NATO has granted its Membership Action Plan, or MAP, to Bosnia and Herzegovina, the final step before full membership in the alliance. But our correspondent reports from the NATO foreign ministers' meeting in Tallinn that the status comes with conditions.
NATO spokesman James Appathurai said NATO Foreign Ministers reached the decision to grant MAP status to Bosnia and Herzegovina during a working dinner in Tallinn. He said ministers welcomed the Balkan country's military reform effort, including destruction of surplus ammunition and arms, and as well as its new contributions to the International Security Assistance Force in Afghanistan. Appathurai noted, however, that ministers remain concerned about an unresolved defense property issue.
"They have authorized the North Atlantic Council in permanent session to accept Bosnia and Herzegovina's first annual National Program only when all immovable defense properties identified as necessary for future defense purposes have been officially registered as the state property of Bosnia and Herzegovina for use by the B&H Ministry of Defense," said James Appathurai.
The North Atlantic Council holds effective political authority and powers within NATO. The National Program reflects a candidate's readiness to take on NATO membership responsibilities.
Spokesman Appathurai says ministers also discussed nuclear issues and missile defense. He says they stressed almost unanimously that NATO has made substantial progress in recent years to reduce the number of nuclear weapons held by the alliance. They also turned to U.S. Secretary of State Hillary Clinton to congratulate the United States for its leadership role in reducing nuclear weapons.
"All ministers stressed very clearly that our unity when it comes to nuclear policy will remain rock solid," he said. "There will be no unilateral moves. Any moves that are made will be taken together."

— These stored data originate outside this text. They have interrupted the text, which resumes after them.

-- ==== Sys2Proof/Machine/Table.lean ====
section
/-! DEFINITION. The meanings of the table-read commands TLOG and TALOG (R210, R211). -/

namespace Sys2Proof.Machine

/-- The checks the table reads share: SLOT_INVALID, then NO_TABLE (R210, R211). -/
def State.tableSlot (s : State) (k : SlotIx) : Except Err FieldSlot := do
  let f ← s.validSlot k
  if f.eng = .euclidean then .error .noTable else .ok f

/-- TLOG: RESULT <- LOG_k[v] for 1 ≤ v ≤ N (R210). -/
def execTlog (k : SlotIx) (v : BitVec 16) (s : State) : Host.Outcome State Fault Refusal :=
  complete s do
    let f ← s.tableSlot k
    if v.toNat = 0 ∨ v.toNat > groupOrder f.m.toNat then .error .badIndex
    else .ok (s.writeResult ((s.readLog k v.toNat).setWidth 32))

/-- TALOG: RESULT <- ALOG_k[i] for i < N (R211). -/
def execTalog (k : SlotIx) (i : BitVec 16) (s : State) : Host.Outcome State Fault Refusal :=
  complete s do
    let f ← s.tableSlot k
    if i.toNat ≥ groupOrder f.m.toNat then .error .badIndex
    else .ok (s.writeResult ((s.readAlog k i.toNat).setWidth 32))

end Sys2Proof.Machine
end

Appathurai said no specific proposals were made, but all agreed that when it comes to reducing the number or role of nuclear weapons in Europe, it is impossible to ignore Russia, which should be engaged in the discussion.

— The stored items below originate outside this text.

-- ==== Sys2Proof/Machine/Port.lean ====
section
/-! DEFINITION. The host port: the register map, what each read returns and what each write does (R28 to R36, R60 to
R72). -/

namespace Sys2Proof.Machine

/-- What stands at an aligned offset of the register map (R62). -/
inductive MapReg where
  | id
  | cmd
  | status
  | result
  | ctrl
  | param
  | errcmd
  | finfo (k : Fin 16)
  | pword (n : PReg) (j : Fin 8)
  | reserved
  deriving DecidableEq, Repr

/-- The register map (R62); every offset not listed is reserved (R67). -/
def mapReg (off : Offset) : MapReg :=
  let o := off.toNat
  if o = 0x000 then .id
  else if o = 0x004 then .cmd
  else if o = 0x008 then .status
  else if o = 0x00C then .result
  else if o = 0x010 then .ctrl
  else if o = 0x014 then .param
  else if o = 0x018 then .errcmd
  else if 0x040 ≤ o ∧ o < 0x080 then .finfo (Fin.ofNat 16 ((o - 0x040) / 4))
  else if 0x200 ≤ o ∧ o < 0x400 then .pword (Fin.ofNat 16 ((o - 0x200) / 32)) (Fin.ofNat 8 ((o - 0x200) % 32 / 4))
  else .reserved

/-- PARAM: NP 7:0, NE 15:8, NF 23:16, MT 31:24 (R33). -/
def paramWord : Word :=
  BitVec.ofNat 8 Config.MT ++ BitVec.ofNat 8 Config.NF ++ BitVec.ofNat 8 Config.NE ++ BitVec.ofNat 8 Config.NP

/-- The engine tag's bit: 0 = Euclidean, 1 = Table (R24). -/
def Engine.bit : Engine → BitVec 1
  | .euclidean => 0
  | .table => 1

/-- FINFO[k]: M 6:0, ENG 8, GENX 9, VALID 15, GEN 31:16; 0 where the slot holds no field or k ≥ NF (R36). -/
def State.finfo (s : State) (k : Fin 16) : Word :=
  let f := s.slot k
  if f.valid then f.gen ++ 1#1 ++ 0#5 ++ BitVec.ofBool f.genx ++ f.eng.bit ++ 0#1 ++ f.m else 0

/-- Word j of P[n]: bits 32j+31 down to 32j (R63). -/
def pWord (v : PolyWord) (j : Fin 8) : Word := v.extractLsb' (32 * j.val) 32

/-- P[n] with its word j replaced (R63). -/
def setPWord (v : PolyWord) (j : Fin 8) (x : Word) : PolyWord :=
  (v &&& ~~~(0xFFFFFFFF#256 <<< (32 * j.val))) ||| (x.setWidth 256 <<< (32 * j.val))

/-- The value a read of RESULT, ERRCMD, FINFO or the P window returns: the exact one with BUSY = 0, a free word with
BUSY = 1 (R63, R71, I1). -/
def State.visible (s : State) (v : Word) : Word := if s.status.busy then Config.freeWord s.draws else v

/-- The data an aligned 32-bit read returns (R62, R66, R67, R71). -/
def State.portRead (s : State) : MapReg → Word
  | .id => Config.idValue
  | .cmd => 0
  | .status => s.status.word
  | .result => s.visible s.result
  | .ctrl => 0
  | .param => paramWord
  | .errcmd => s.visible s.errcmd
  | .finfo k => s.visible (s.finfo k)
  | .pword n j => s.visible (pWord (s.readP n) j)
  | .reserved => 0

/-- A write to CMD (R66): overrun while BUSY, dropped in the error state, else issue. -/
def State.writeCmd (s : State) (v : Word) : State :=
  if s.status.busy then s.overrun else if s.status.inErrorState then s else s.issue v

/-- A write to CTRL (R31): SRST wins over ERRCLR; the other bits are ignored. -/
def State.writeCtrl (s : State) (v : Word) : State :=
  if v.getLsbD 1 then s.resetBlock else if v.getLsbD 0 then s.errclr else s

/-- A write to a word of the P window (R63): dropped with OVR while BUSY. -/
def State.writeWindow (s : State) (n : PReg) (j : Fin 8) (v : Word) : State :=
  if s.status.busy then s.overrun else s.writeP n (setPWord (s.readP n) j v)

/-- What an aligned 32-bit write does (R62, R67). -/
def State.portWrite (s : State) (v : Word) : MapReg → State
  | .id => s
  | .cmd => s.writeCmd v
  | .status => s
  | .result => s
  | .ctrl => s.writeCtrl v
  | .param => s
  | .errcmd => s
  | .finfo _ => s
  | .pword n j => s.writeWindow n j v
  | .reserved => s

/-- A legal access is 32 bits wide at an offset that is a multiple of 4 (R65). -/
def legalAccess (off : Offset) (bytes : Nat) : Bool := decide (bytes = 4 ∧ off.toNat % 4 = 0)

/-- A host read (R65, R68): it changes nothing of the block; the port's data and the counter of draws are the model's
own. -/
def hostRead (off : Offset) (bytes : Nat) (s : State) : Host.Outcome State Fault Refusal :=
  if legalAccess off bytes then .next { s.draw with readData := some (s.portRead (mapReg off)) }
  else .fault .busError

/-- A host write (R65, R67). -/
def hostWrite (off : Offset) (bytes : Nat) (v : Word) (s : State) : Host.Outcome State Fault Refusal :=
  if legalAccess off bytes then .next (s.portWrite v (mapReg off)) else .fault .busError

end Sys2Proof.Machine
end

The spokesman says missile defense was discussed as a way to complement, not replace the deterrence of nuclear weapons. He says ministers agreed Iran is a threat. He quotes Secretary General Anders Rasmussen as saying the missile defense system being deployed is based on existing and viable technology. Rasmussen is also quoted as saying he hopes alliance missile defense can be adopted as a NATO mission at the organization's Lisbon summit late in 2010.